Цари и скитальцы
Шрифт:
Ещё он помнил, как его возили на богомолье в город Тверь, где лежал его предстатель перед богом, митрополит Филипп. Поездки были связаны с какой-то горькой надеждой матери, она просила чего-то непонятного у бога и предстателя. И почему-то жадно следила за Филипкой, когда являлась над еловым лесом звонница Отроча монастыря. Позже Филипка стал догадываться, что мать молилась, чтобы он заговорил. А он... как бы сказать? Он был уверен, что, пока молчит, их жизнь счастливо и тихо тянется, он подрастает, хоть и неговорящий, сестрёнка с каждым летом делается краше, мать и отец добры и живы, главное — живы! Если же он заговорит, кто знает, что случится... Не то чтобы Филипка не говорил нарочно, но он не слишком мучился молчанием. Молчу — и ладно.
Ему хватало разговоров матери с отцом, понять бы их. Отец рассказывал, будто опричный человек «поразорил имение», отнятое у отца, вырубил много леса для пашни, да так и бросил обгорелые пеньки. Филипку очень занимало, нашёл ли опричный человек дорожку к счастью.
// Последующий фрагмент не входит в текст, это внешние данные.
/-- Safe telegrams, in each channel: a copy is discarded without SF_TG_ENABLE, counts where it is not valid, a duplicate or out of
sequence (R303); an accepted one waits and adds its stops (R305), or pairs with its twin and gives the control words (R304), or is
a mismatch (R304); the status telegrams (R302); the watchdog and a silent network put the axes in the Safe state (R306). -/
def Obligations.TelegramCommands : Prop :=
  (∀ (s : State) (t : Nat) (p : Fin 2) (bs : Bytes) (c : Fin 2), On s (42 + p.val) →
    Yields (.controlTelegram t p bs) s (fun u =>
      let sq := ofLe (fieldAt bs 8 4)
      let q := (s.chan c).ports.get p
      let q' := (u.chan c).ports.get p
      let d := (sq + 4294967296 - q.sp.getD 0) % 4294967296
      let fits := q.sp = none ∨ q.timeout = true ∨ (1 ≤ d ∧ d ≤ 16)
      let twin := ((s.chan c).ports.get (1 - p)).copies.find? (fun e => decide (e.1 = sq))
      let bad : Nat := if p = 0 then SF_TG_BAD0 else SF_TG_BAD1
      let words := fun (f : Nat → Nat → Nat) => ∀ a : Fin 4,
        (u.cax c a).safeWord = if bitOf (s.cfgNOf c SF_TG_AXES) a.val then f (s.cax c a).safeWord (wordIn bs a) else (s.cax c a).safeWord
      (s.cfgOf c SF_TG_ENABLE ≠ 1 → u.chan c = s.chan c ∧ (c = 0 → u.get bad = s.get bad)) ∧
      (s.cfgOf c SF_TG_ENABLE = 1 → telegramValid s c bs = false →
        u.chan c = s.chan c ∧ (c = 0 → u.get bad = counted32 (s.get bad) 1)) ∧
      (s.cfgOf c SF_TG_ENABLE = 1 → telegramValid s c bs = true →
        q'.lastAt = max s.now t ∧ (c = 0 → u.get bad = s.get bad) ∧
        (¬ fits → d = 0 → q'.sp = q.sp ∧ words (fun w _ => w) ∧ (c = 0 → u.get SF_TG_DUP = counted32 (s.get SF_TG_DUP) 1)) ∧
        (¬ fits → d ≠ 0 → q'.sp = some sq ∧ q'.seqFault = true ∧ words (fun w _ => w)) ∧
        (fits → q'.sp = some sq ∧ q'.timeout = false ∧
          (twin = none → q'.copies = (sq, bs.take 24) :: q.copies ∧ words (fun w n => w ||| (n &&& 0xF))) ∧
          (∀ e, twin = some e → e.2 = bs.take 24 →
            (u.chan c).pairedAt = some (max s.now t) ∧ (u.chan c).pairedSeq = sq ∧ (u.chan c).wdog = false ∧ words (fun _ n => n) ∧
            (c = 0 → u.nat SF_TG_SEQ_RX = sq)) ∧
          (∀ e, twin = some e → e.2 ≠ bs.take 24 → (u.chan c).mismatch = some sq ∧ words (fun w _ => w) ∧
            (c = 0 → u.get SF_TG_MISMATCH = counted32 (s.get SF_TG_MISMATCH) 1)))) ∧
      (∀ a : Fin 4, u.nat (SF_REQ_SAFE a) = (u.cax 0 a).safeWord) ∧
      Frame (· ∈ [.tongs, .obj bad, .obj SF_TG_DUP, .obj SF_TG_SEQ_RX, .obj SF_TG_MISMATCH, .obj SF_TG_STATE] ++
        allAxes.map (fun (a : Fin 4) => .obj (SF_REQ_SAFE a))) s u)) ∧
  (∀ (s : State) (t : Nat), Powered s islTongsA → s.cfg SF_TG_ENABLE = 1 → (s.at_ t).tb % us (s.cfgN SF_TG_CYCLE) = 0 →
    Yields (.statusTelegram t) s (fun u =>
      let sq := if s.nat SF_TG_SEQ_TX = 0xFFFFFFFF then 1 else s.nat SF_TG_SEQ_TX + 1
      u.nat SF_TG_SEQ_TX = sq ∧ .telegram 0 (statusTelegram s 0 sq) 64 ∈ u.outs ∧ .telegram 1 (statusTelegram s 1 sq) 64 ∈ u.outs ∧
      Frame (· ∈ [.obj SF_TG_SEQ_TX]) s u)) ∧
  (∀ (s : State) (t : Nat), Powered s islTongsA → (s.at_ t).tb % us 50 = 0 → s.nat SF_CFG_STATE = 4 →
    (∀ c : Fin 2, s.cfgOf c SF_TG_ENABLE = 1 ∧ (s.chan c).mismatch = none ∧ (∀ p : Fin 2, ((s.chan c).ports.get p).seqFault = false) ∧
      (s.chan c).pairedAt.any (fun i => decide (i + ms (s.cfgNOf c SF_TG_WATCHDOG) ≤ max s.now t)) = true) →
    Yields (.telegramWatchdog t) s (fun u =>
      (∀ (c : Fin 2) (a : Fin 4), bitOf (s.cfgNOf c SF_TG_AXES) a.val = true → Judges s c a →
        (u.cax c a).st = 3 ∧ (u.cax c a).cause = 0x20 ∧ (u.cax c a).react = s.cfgNOf c SF_TG_REACTION ∧
        ((u.cax c a).react ≠ 1 → (u.cax c a).sto = true)) ∧
      (∀ c : Fin 2, (u.chan c).wdog = true) ∧ bitOf (u.nat SF_TG_STATE) 3 = true ∧ Agrees u ∧
      Frame (· ∈ [.raised, .freeCtr, .obj SF_LAST_CODE] ++ safeParts) s u)) ∧
  (∀ (s : State) (t : Nat) (p : Fin 2), Powered s islTongsA → (s.at_ t).tb % us 50 = 0 → s.nat SF_CFG_STATE = 4 →
    (∀ c : Fin 2, s.cfgOf c SF_TG_ENABLE = 1 ∧ (s.chan c).mismatch = none ∧ (∀ q : Fin 2, ((s.chan c).ports.get q).seqFault = false) ∧
      (s.chan c).pairedAt.any (fun i => decide (i + ms (s.cfgNOf c SF_TG_WATCHDOG) ≤ max s.now t)) = false ∧
      ((s.chan c).ports.get p).lastAt + ms (s.cfgNOf c SF_TG_GRACE) ≤ max s.now t ∧
      max s.now t < ((s.chan c).ports.get (1 - p)).lastAt + ms (s.cfgNOf c SF_TG_GRACE) ∧
      ((s.chan c).ports.get (1 - p)).runAt + ms (s.cfgNOf c SF_TG_GRACE) ≤ max s.now t) →
    Yields (.singleNetworkTimeout t) s (fun u =>
      (∀ (c : Fin 2) (a : Fin 4), bitOf (s.cfgNOf c SF_TG_AXES) a.val = true → Judges s c a →
        (u.cax c a).st = 3 ∧ (u.cax c a).cause = 0x21 + p.val ∧ (u.cax c a).react = s.cfgNOf c SF_TG_REACTION ∧
        ((u.cax c a).react ≠ 1 → (u.cax c a).sto = true)) ∧
      (∀ c : Fin 2, ((u.chan c).ports.get p).timeout = true) ∧ bitOf (u.nat SF_TG_STATE) p.val = true ∧ Agrees u ∧
      Frame (· ∈ [.raised, .freeCtr, .obj SF_LAST_CODE] ++ safeParts) s u))

/-- Requests for one object of this device: a write that every check lets pass has the effect of its object and nothing else
(R321, R325); a read answers the value, zeros for a write-only object (R313, R325), a describe request the descriptor (R316);
subscriptions are taken and ended (R338). -/
def Obligations.ObjectCommands : Prop :=
  (∀ (s : State) (t : Nat) (b : By) (dev : BitVec 8) (key : BitVec 24) (bs : Bytes) (r : ObjRow), dev.toNat = s.nat DV_ADDRESS →
    Catalog.find key.toNat = some r → keySlotAt key.toNat = none → accepts (s.at_ t) b key.toNat bs = true →
    Yields (.objectWrite t b dev key bs) s (fun u =>
      let g := paid (s.at_ t) b
      let w := cleaned r bs
      .result 0 [] ∈ u.outs ∧
      let n := if r.ty.long then w.length else r.ty.size
      Frame (fun _ => False) (((ready (s.at_ t) b key.toNat n).effect b g.tbNs (domainsOf g b.sid) key.toNat w
        (if r.ty.long then w.length else r.ty.value w)).judgeWritten (g.transfers b.rq n) [key.toNat]) u)) ∧
  (∀ (s : State) (t : Nat) (b : By) (dev : BitVec 8) (a : Fin 4) (v : BitVec 32), dev.toNat = s.nat DV_ADDRESS →
    accepts (s.at_ t) b (A_TARGET_SPEED a) (le 4 v.toInt) = true →
    Yields (.objectWrite t b dev (BitVec.ofNat 24 (A_TARGET_SPEED a)) (le 4 v.toInt)) s (fun u =>
      u.get (A_TARGET_SPEED a) = v.toInt ∧
      Frame (· ∈ [.obj (A_TARGET_SPEED a), .txs] ++ portParts b.rq) (paid (s.at_ t) b) u)) ∧
  (∀ (s : State) (t : Nat) (b : By) (dev : BitVec 8) (key : BitVec 24) (r : ObjRow), dev.toNat = s.nat DV_ADDRESS →
    Catalog.find key.toNat = some r → r.ty.long = false → served (s.at_ t) b.sid key.toNat = true →
    ((s.at_ t).takeToken b.sid).1 ≠ .refused → readCode (paid (s.at_ t) b) b.sid key.toNat = some 0 →
    (reach (paid (s.at_ t) b) key.toNat r = .whole ∨ r.acc = .wo) → oldValue (paid (s.at_ t) b) key.toNat = none →
    Yields (.readRecord t b dev key) s (fun u =>
      .result 0 (if r.acc = .wo then zeros r.ty.size else le r.ty.size ((paid (s.at_ t) b).scalar b.sid key.toNat).1) ∈ u.outs ∧
      Frame (· ∈ [.freeCtr] ++ portParts b.rq) (paid (s.at_ t) b) u)) ∧
  (∀ (s : State) (t : Nat) (b : By) (dev : BitVec 8) (key : BitVec 24) (r : ObjRow), dev.toNat = s.nat DV_ADDRESS →
    Catalog.find key.toNat = some r → served (s.at_ t) b.sid key.toNat = true → served (paid (s.at_ t) b) b.sid key.toNat = true →
    ((s.at_ t).takeToken b.sid).1 ≠ .refused →
    Yields (.describeRecord t b dev key) s (fun u =>
      .result 0 (descriptor key.toNat r) ∈ u.outs ∧ Frame (fun _ => False) (paid (s.at_ t) b) u)) ∧
  (∀ (s : State) (t : Nat) (b : By) (dev : BitVec 8) (key : BitVec 24) (bs : Bytes) (n : Session), dev.toNat = s.nat DV_ADDRESS →
    served (s.at_ t) b.sid key.toNat = true → ((s.at_ t).takeToken b.sid).1 ≠ .refused → readCode (paid (s.at_ t) b) b.sid key.toNat = some 0 →
    bs.length = 4 → 1000 ≤ ofLe bs → ofLe bs ≤ 1000000 → (paid (s.at_ t) b).session b.sid = some n →
    (n.subs.filter (fun e => decide (e.1 ≠ dev.toNat * 16777216 + key.toNat))).length < 16 →
    Yields (.subscribeRecord t b dev key bs) s (fun u =>
      .result 0 [] ∈ u.outs ∧ u.session b.sid = some { n with
        subs := n.subs.filter (fun e => decide (e.1 ≠ dev.toNat * 16777216 + key.toNat)) ++ [(dev.toNat * 16777216 + key.toNat, ofLe bs, 0)] } ∧
      Frame (· ∈ [.sessions]) (paid (s.at_ t) b) u)) ∧
  (∀ (s : State) (t : Nat) (b : By) (dev : BitVec 8) (key : BitVec 24) (n : Session), dev.toNat = s.nat DV_ADDRESS →
    served (s.at_ t) b.sid key.toNat = true → ((s.at_ t).takeToken b.sid).1 ≠ .refused → readCode (paid (s.at_ t) b) b.sid key.toNat = some 0 →
    (paid (s.at_ t) b).session b.sid = some n →
    Yields (.unsubscribeRecord t b dev key) s (fun u =>
      .result 0 [] ∈ u.outs ∧
      u.session b.sid = some { n with subs := n.subs.filter (fun e => decide (e.1 ≠ dev.toNat * 16777216 + key.toNat)) } ∧
      Frame (· ∈ [.sessions]) (paid (s.at_ t) b) u))

/-- Sessions begin: an OPEN that R560 admits holds an identifier and is challenged, a CONFIRM in time opens it (R340), a late
one frees it (R340); a NOTIFY leaves for what is due (R338). -/
def Obligations.SessionOpening : Prop :=
  (∀ (s : State) (t : Nat) (p : Fin 3) (src bs : Bytes) (f : AppF) (id : Nat), On s islCrypto → s.power.service = true →
    AppF.parse p bs = some f → f.ty = 1 → f.pay.length = 20 → numAt f.pay 0 2 < 64 → ((s.at_ t).countOpen p).1 = true →
    s.flag (SS_KEY_EN (numAt f.pay 0 2)) = true → tagRight (s.blob (SS_KEY (numAt f.pay 0 2))) bs = true →
    openCode s p (numAt f.pay 0 2) = 0 → freeId s = some id →
    Yields (.openFrame t p src bs) s (fun u =>
      let slot := numAt f.pay 0 2
      let key := s.blob (SS_KEY slot)
      let nd := le 8 s.free.1 ++ le 8 s.free.2.free.1
      let nc := fieldAt f.pay 4 16
      u.get SS_COUNT = u.sessions.length ∧
      (∃ n, u.session id = some n ∧ n.port = p.val ∧ n.slot = some slot ∧ n.opening = some (max s.now t) ∧
        n.roles = s.nat (SS_KEY_ROLES slot) ∧ n.profile = s.nat (SS_KEY_PROFILE slot) ∧
        n.key = cmac key (le 1 1 ++ nc ++ nd ++ le 2 id ++ le 2 slot)) ∧
      (p.val < 2 → .app p.val src (appFrame key 0x02 0xFFFF 0 (le 2 id ++ zeros 2 ++ nc ++ nd)) 64 ∈ u.outs) ∧
      Frame (· ∈ [.opens, .freeCtr, .sessions, .best, .bestAt, .hostOut, .obj SS_COUNT, .obj SS_GUAR_SUM, .obj SS_ROUTES]) s u)) ∧
  (∀ (s : State) (t : Nat) (p : Fin 3) (src bs : Bytes) (f : AppF) (n : Session) (slot : Fin 64) (i : Nat), On s islCrypto → Arrives s p bs 0x03 f n →
    n.slot = some slot.val → n.opening = some i → max s.now t ≤ i + ms 100 →
    Yields (.confirmFrame t p src bs) s (fun u =>
      (∃ m, u.session f.sid = some m ∧ m.opening = none ∧ m.roles = s.nat (SS_KEY_ROLES slot) ∧ m.shigh = f.seq ∧ m.addr = src) ∧
      (p.val < 2 → .app p.val src (appFrame n.key 0x04 f.sid (nextSent n.sent) (le 1 (s.nat (SS_KEY_ROLES slot)) ++ le 1 n.profile ++
        le 2 (s.get (SS_Q_IDLE n.profile)))) 64 ∈ u.outs) ∧
      Raises s u [(0xA, islCrypto, 0x01)] ∧ Frame (· ∈ [.sessions, .hostOut, .raised]) s u)) ∧
  (∀ (s : State) (t sid : Nat) (n : Session) (i : Nat), On s islCrypto → s.session sid = some n → n.opening = some i → i + ms 100 ≤ max s.now t →
    Yields (.openingTimeout t sid) s (fun u => u.session sid = none ∧
      (sid < 0x07FD → AL.find u.freed sid = some (max s.now t)) ∧ Frame (· ∈ .outs :: closeParts) s u)) ∧
  (∀ (s : State) (t sid : Nat) (n : Session), s.session sid = some n → n.port ≤ 2 → n.opening = none → (s.at_ t).tb % 5 = 0 →
    On s (if n.port = 2 then islHost else 42 + n.port) → (∀ e ∈ n.subs, (s.at_ t).tbNs % (1000 * e.2.1) ≠ 0) →
    Yields (.notifyFrame t sid) s (fun u => Frame (fun _ => False) s u)) ∧
  (∀ (s : State) (t sid : Nat) (n : Session) (e : Nat × Nat × Nat), s.session sid = some n → n.port < 2 → n.bare = false →
    n.opening = none → (s.at_ t).tb % 5 = 0 → On s (42 + n.port) → n.subs = [e] → (s.at_ t).tbNs % (1000 * e.2.1) = 0 →
    ((s.at_ t).readObj sid (2 + n.port) (e.1 % 16777216)).1 = some 0 →
    Yields (.notifyFrame t sid) s (fun u =>
      .app n.port n.addr (appFrame n.key 0x30 sid (nextSent n.sent) (respRecord ⟨5, e.2.2, e.1 / 16777216, e.1 % 16777216, [], none⟩ 0
        ((s.at_ t).readObj sid (2 + n.port) (e.1 % 16777216)).2.1)) 64 ∈ u.outs ∧
      Frame (· ∈ [.sessions, .hostOut, .freeCtr] ++ portParts (2 + n.port)) s u))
Отец брался за кочергу. «Папенька, не разбивай угольки», — ластилась Ксюша. Ей хотелось, чтобы подольше протянулось сидение у печки и чтобы жар из топки охватывал глаза и щёки, пламенил губы. Как в мыльне, когда плеснут на каменку водой, настоянной на травах, и острая, невыносимая жара омоет горло, грудь, живот и ознобленные бёдра, тебя растянет на полке, и будто кто-то ласковый и сильный обоймёт... Мыслить об этом, воображая тонкое лицо пропавшего жильца Неупокоя, грех. А хочется. Время за пяльцами под эти мысли сгорает незаметно, в пустоту прошлого падают угольки времени — один, другой, десятый. Ими господь отметит Ксюшины грехи. Ксюша покается на исповеди, можно погрешить. Ей ведь уже тринадцать. Маринка Бельская немногим старше, а уж просватана. Однажды она такого наговорила Ксюше в мыльне...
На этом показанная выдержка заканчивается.